- Task prompt
Look through the entries below, please, and copy every line with the word "looks".

======

-- ==== Sys2Proof/Laws/Memory.lean ====
section
/-! SUPPORT. The list of written bytes: read after write, and that every write keeps the canonical form. -/

namespace Sys2Proof.Machine

/-! ### Looking up -/

/-- A read after a write gives the byte written, and every other index looks up what it did. -/
theorem Memory.lookup_store (m : Memory) (i j : Nat) (b : Byte) :
    Memory.lookup (Memory.store m i b) j = if j = i then some b else Memory.lookup m j := by
  induction m with
  | nil => rfl
  | cons c m ih =>
    obtain ⟨a, x⟩ := c
    simp only [Memory.store]
    split
    · simp only [Memory.lookup]
    · split
      · rename_i h
        subst h
        simp only [Memory.lookup]
        split <;> rfl
      · simp only [Memory.lookup, ih]
        rename_i h1 h2
        split
        · rename_i h3
          subst h3
          rw [if_neg fun h => h2 h.symm]
        · rfl

/-- A write of adjacent bytes: index `i + k` gets byte `k`, and every other index looks up what it did. -/
theorem Memory.lookup_storeAll (bs : List Byte) (m : Memory) (i j : Nat) :
    Memory.lookup (Memory.storeAll m i bs) j =
      if i ≤ j ∧ j < i + bs.length then bs[j - i]? else Memory.lookup m j := by
  induction bs generalizing m i with
  | nil =>
    rw [if_neg (by simp only [List.length_nil]; omega)]
    rfl
  | cons b bs ih =>
    simp only [Memory.storeAll, ih, Memory.lookup_store, List.length_cons]
    by_cases h : i = j
    · subst h
      rw [if_neg (by omega), if_pos rfl, if_pos (by omega)]
      simp
    · by_cases hk : i + 1 ≤ j ∧ j < i + 1 + bs.length
      · rw [if_pos hk, if_pos (by omega), show j - i = (j - (i + 1)) + 1 by omega]
        simp
      · rw [if_neg hk, if_neg (fun e => h e.symm), if_neg (by omega)]

/-! ### The canonical form -/

theorem Memory.risingFrom_cons (lo a : Nat) (b : Byte) (m : Memory) :
    Memory.risingFrom lo ((a, b) :: m) = true ↔
      lo ≤ a ∧ a < Config.bufSize ∧ Memory.risingFrom (a + 1) m = true := by
  simp [Memory.risingFrom, and_assoc]

theorem Memory.risingFrom_mono {lo lo' : Nat} (h : lo ≤ lo') :
    ∀ m : Memory, Memory.risingFrom lo' m = true → Memory.risingFrom lo m = true
  | [], _ => rfl
  | (a, b) :: m, hm => by
    rw [Memory.risingFrom_cons] at hm ⊢
    exact ⟨h.trans hm.1, hm.2⟩

theorem Memory.risingFrom_store {i : Nat} (hi : i < Config.bufSize) (b : Byte) :
    ∀ (m : Memory) (lo : Nat), lo ≤ i → Memory.risingFrom lo m = true →
      Memory.risingFrom lo (Memory.store m i b) = true
  | [], lo, hlo, _ => (Memory.risingFrom_cons lo i b []).2 ⟨hlo, hi, rfl⟩
  | (a, x) :: m, lo, hlo, hm => by
    have hm' := (Memory.risingFrom_cons lo a x m).1 hm
    simp only [Memory.store]
    split
    · rename_i h
      exact (Memory.risingFrom_cons _ _ _ _).2 ⟨hlo, hi, (Memory.risingFrom_cons _ _ _ _).2 ⟨h, hm'.2⟩⟩
    · split
      · rename_i h
        subst h
        exact (Memory.risingFrom_cons _ _ _ _).2 ⟨hlo, hi, hm'.2.2⟩
      · exact (Memory.risingFrom_cons _ _ _ _).2
          ⟨hm'.1, hm'.2.1, Memory.risingFrom_store hi b m (a + 1) (by omega) hm'.2.2⟩

/-- One byte written inside the buffer keeps the canonical form. -/
theorem Memory.wf_store {m : Memory} {i : Nat} (hi : i < Config.bufSize) (b : Byte) (hm : Memory.wf m = true) :
    Memory.wf (Memory.store m i b) = true :=
  Memory.risingFrom_store hi b m 0 (Nat.zero_le i) hm

/-- Adjacent bytes written inside the buffer keep the canonical form. -/
theorem Memory.wf_storeAll (bs : List Byte) (m : Memory) (i : Nat) (h : i + bs.length ≤ Config.bufSize)
    (hm : Memory.wf m = true) : Memory.wf (Memory.storeAll m i bs) = true := by
  induction bs generalizing m i with
  | nil => exact hm
  | cons b bs ih =>
    simp only [List.length_cons] at h
    exact ih _ _ (by omega) (Memory.wf_store (by omega) b hm)

theorem State.reset_wf : Memory.wf State.reset.buf = true := rfl

/-! ### Bytes of the buffer -/

/-- The bytes of the buffer after a write of adjacent bytes. -/
theorem byteAt_setBuf_storeAll (s : State) (i : Nat) (bs : List Byte) (j : Nat) :
    byteAt (setBuf s (Memory.storeAll s.buf i bs)) j =
      if i ≤ j ∧ j < i + bs.length then (bs[j - i]?).getD (byteAt s j) else byteAt s j := by
  simp only [byteAt, setBuf_buf, Memory.lookup_storeAll, unwrittenByte, setBuf_resets]
  split
  · rename_i h
    rw [List.getElem?_eq_getElem (by omega)]
    rfl
  · rfl

/-- Only `buf` and `resets` decide what the buffer holds. -/
theorem byteAt_congr {s t : State} (hb : t.buf = s.buf) (hr : t.resets = s.resets) (j : Nat) :
    byteAt t j = byteAt s j := by
  simp only [byteAt, unwrittenByte, hb, hr]

@[simp] theorem byteAt_setLen (s : State) (n j : Nat) : byteAt (setLen s n) j = byteAt s j := rfl
@[simp] theorem byteAt_setCrcOut (s : State) (c : Half) (j : Nat) : byteAt (setCrcOut s c) j = byteAt s j := rfl
@[simp] theorem byteAt_setDout (s : State) (d : Half) (j : Nat) : byteAt (setDout s d) j = byteAt s j := rfl
@[simp] theorem byteAt_setDevAddr (s : State) (a : Byte) (j : Nat) : byteAt (setDevAddr s a) j = byteAt s j := rfl
@[simp] theorem byteAt_setOk (s : State) (b : Bool) (j : Nat) : byteAt (setOk s b) j = byteAt s j := rfl
@[simp] theorem byteAt_setErr (s : State) (e : ErrCode) (j : Nat) : byteAt (setErr s e) j = byteAt s j := rfl
@[simp] theorem byteAt_setPending (s : State) (p : List HostEvent) (j : Nat) : byteAt (setPending s p) j = byteAt s j := rfl
@[simp] theorem byteAt_setPortOut (s : State) (v : Half) (j : Nat) : byteAt (setPortOut s v) j = byteAt s j := rfl

/-- After a reset every byte is a fresh free value (R121). -/
@[simp] theorem byteAt_assertReset (s : State) (j : Nat) :
    byteAt (assertReset s) j = Config.resetByte (s.resets + 1) j := rfl

/-! ### Ranges of bytes -/

@[simp] theorem length_bytesFrom (s : State) (a n : Nat) : (bytesFrom s a n).length = n := by
  induction n generalizing a with
  | zero => rfl
  | succ n ih => simp [bytesFrom, ih]

/-- Byte `k` of a range is the byte at index `a + k`. -/
theorem getElem?_bytesFrom (s : State) (a n k : Nat) :
    (bytesFrom s a n)[k]? = if k < n then some (byteAt s (a + k)) else none := by
  induction n generalizing a k with
  | zero => simp [bytesFrom]
  | succ n ih =>
    cases k with
    | zero => simp [bytesFrom]
    | succ k =>
      simp only [bytesFrom, List.getElem?_cons_succ, ih, Nat.add_lt_add_iff_right]
      rw [show a + 1 + k = a + (k + 1) by omega]

/-- Two states with the same bytes in a range have the same range. -/
theorem bytesFrom_congr {s t : State} (a n : Nat) (h : ∀ j, a ≤ j → j < a + n → byteAt t j = byteAt s j) :
    bytesFrom t a n = bytesFrom s a n := by
  induction n generalizing a with
  | zero => rfl
  | succ n ih =>
    simp only [bytesFrom]
    rw [h a (by omega) (by omega), ih (a + 1) fun j h1 h2 => h j (by omega) (by omega)]

/-- A range cut in two. -/
theorem bytesFrom_add (s : State) (a m n : Nat) :
    bytesFrom s a (m + n) = bytesFrom s a m ++ bytesFrom s (a + m) n := by
  induction m generalizing a with
  | zero => simp [bytesFrom]
  | succ m ih =>
    rw [show m + 1 + n = (m + n) + 1 by omega]
    simp only [bytesFrom, List.cons_append, ih]
    rw [show a + 1 + m = a + (m + 1) by omega]

@[simp] theorem length_currentFrame (s : State) : (currentFrame s).length = s.len := length_bytesFrom s 0 s.len

/-- Byte `k` of the current frame. -/
theorem getElem?_currentFrame (s : State) (k : Nat) :
    (currentFrame s)[k]? = if k < s.len then some (byteAt s k) else none := by
  simp only [currentFrame, getElem?_bytesFrom, Nat.zero_add]

/-! ### Ranges and the current frame after a register write -/

@[simp] theorem bytesFrom_setLen (s : State) (x a n : Nat) : bytesFrom (setLen s x) a n = bytesFrom s a n :=
  bytesFrom_congr a n fun _ _ _ => rfl

@[simp] theorem bytesFrom_setCrcOut (s : State) (c : Half) (i n : Nat) : bytesFrom (setCrcOut s c) i n = bytesFrom s i n :=
  bytesFrom_congr i n fun _ _ _ => rfl

@[simp] theorem currentFrame_setCrcOut (s : State) (c : Half) : currentFrame (setCrcOut s c) = currentFrame s :=
  bytesFrom_congr 0 s.len fun _ _ _ => rfl

@[simp] theorem bytesFrom_setDout (s : State) (d : Half) (i n : Nat) : bytesFrom (setDout s d) i n = bytesFrom s i n :=
  bytesFrom_congr i n fun _ _ _ => rfl

@[simp] theorem currentFrame_setDout (s : State) (d : Half) : currentFrame (setDout s d) = currentFrame s :=
  bytesFrom_congr 0 s.len fun _ _ _ => rfl

@[simp] theorem bytesFrom_setDevAddr (s : State) (a : Byte) (i n : Nat) : bytesFrom (setDevAddr s a) i n = bytesFrom s i n :=
  bytesFrom_congr i n fun _ _ _ => rfl

@[simp] theorem currentFrame_setDevAddr (s : State) (a : Byte) : currentFrame (setDevAddr s a) = currentFrame s :=
  bytesFrom_congr 0 s.len fun _ _ _ => rfl

@[simp] theorem bytesFrom_setOk (s : State) (b : Bool) (i n : Nat) : bytesFrom (setOk s b) i n = bytesFrom s i n :=
  bytesFrom_congr i n fun _ _ _ => rfl

@[simp] theorem currentFrame_setOk (s : State) (b : Bool) : currentFrame (setOk s b) = currentFrame s :=
  bytesFrom_congr 0 s.len fun _ _ _ => rfl

@[simp] theorem bytesFrom_setErr (s : State) (e : ErrCode) (i n : Nat) : bytesFrom (setErr s e) i n = bytesFrom s i n :=
  bytesFrom_congr i n fun _ _ _ => rfl

@[simp] theorem currentFrame_setErr (s : State) (e : ErrCode) : currentFrame (setErr s e) = currentFrame s :=
  bytesFrom_congr 0 s.len fun _ _ _ => rfl

@[simp] theorem bytesFrom_setPending (s : State) (p : List HostEvent) (i n : Nat) : bytesFrom (setPending s p) i n = bytesFrom s i n :=
  bytesFrom_congr i n fun _ _ _ => rfl

@[simp] theorem currentFrame_setPending (s : State) (p : List HostEvent) : currentFrame (setPending s p) = currentFrame s :=
  bytesFrom_congr 0 s.len fun _ _ _ => rfl

@[simp] theorem bytesFrom_setPortOut (s : State) (v : Half) (i n : Nat) : bytesFrom (setPortOut s v) i n = bytesFrom s i n :=
  bytesFrom_congr i n fun _ _ _ => rfl

@[simp] theorem currentFrame_setPortOut (s : State) (v : Half) : currentFrame (setPortOut s v) = currentFrame s :=
  bytesFrom_congr 0 s.len fun _ _ _ => rfl

/-- A shorter length makes the first bytes of the frame current. -/
theorem currentFrame_setLen {s : State} {n : Nat} (h : n ≤ s.len) :
    currentFrame (setLen s n) = (currentFrame s).take n := by
  obtain ⟨k, hk⟩ := Nat.exists_eq_add_of_le h
  simp only [currentFrame, setLen_len, bytesFrom_setLen, hk, bytesFrom_add]
  simp

/-- The current frame after bytes are written at its end and made current. -/
theorem currentFrame_append (s : State) (bs : List Byte) :
    currentFrame (setLen (setBuf s (Memory.storeAll s.buf s.len bs)) (s.len + bs.length)) = currentFrame s ++ bs := by
  apply List.ext_getElem?
  intro k
  simp only [getElem?_currentFrame, List.getElem?_append, length_currentFrame, byteAt_setLen, setLen_len,
    byteAt_setBuf_storeAll]
  by_cases h1 : k < s.len
  · rw [if_pos (by omega), if_pos h1, if_neg (by omega), if_pos h1]
  · by_cases h2 : k < s.len + bs.length
    · rw [if_pos h2, if_neg h1, if_pos (by omega), List.getElem?_eq_getElem (by omega)]
      rfl
    · rw [if_neg h2, if_neg h1, List.getElem?_eq_none (by omega)]

/-- The current frame after bytes are written at the start of the buffer and made current. -/
theorem currentFrame_placed (s : State) (bs : List Byte) :
    currentFrame (setLen (setBuf s (Memory.storeAll s.buf 0 bs)) bs.length) = bs := by
  apply List.ext_getElem?
  intro k
  simp only [getElem?_currentFrame, byteAt_setLen, setLen_len, byteAt_setBuf_storeAll]
  by_cases h : k < bs.length
  · rw [if_pos h, if_pos (by omega), Nat.sub_zero, List.getElem?_eq_getElem h]
    rfl
  · rw [if_neg h, List.getElem?_eq_none (by omega)]

end Sys2Proof.Machine
end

======

- Your solution
/-- A read after a write gives the byte written, and every other index looks up what it did. -/
/-- A write of adjacent bytes: index `i + k` gets byte `k`, and every other index looks up what it did. -/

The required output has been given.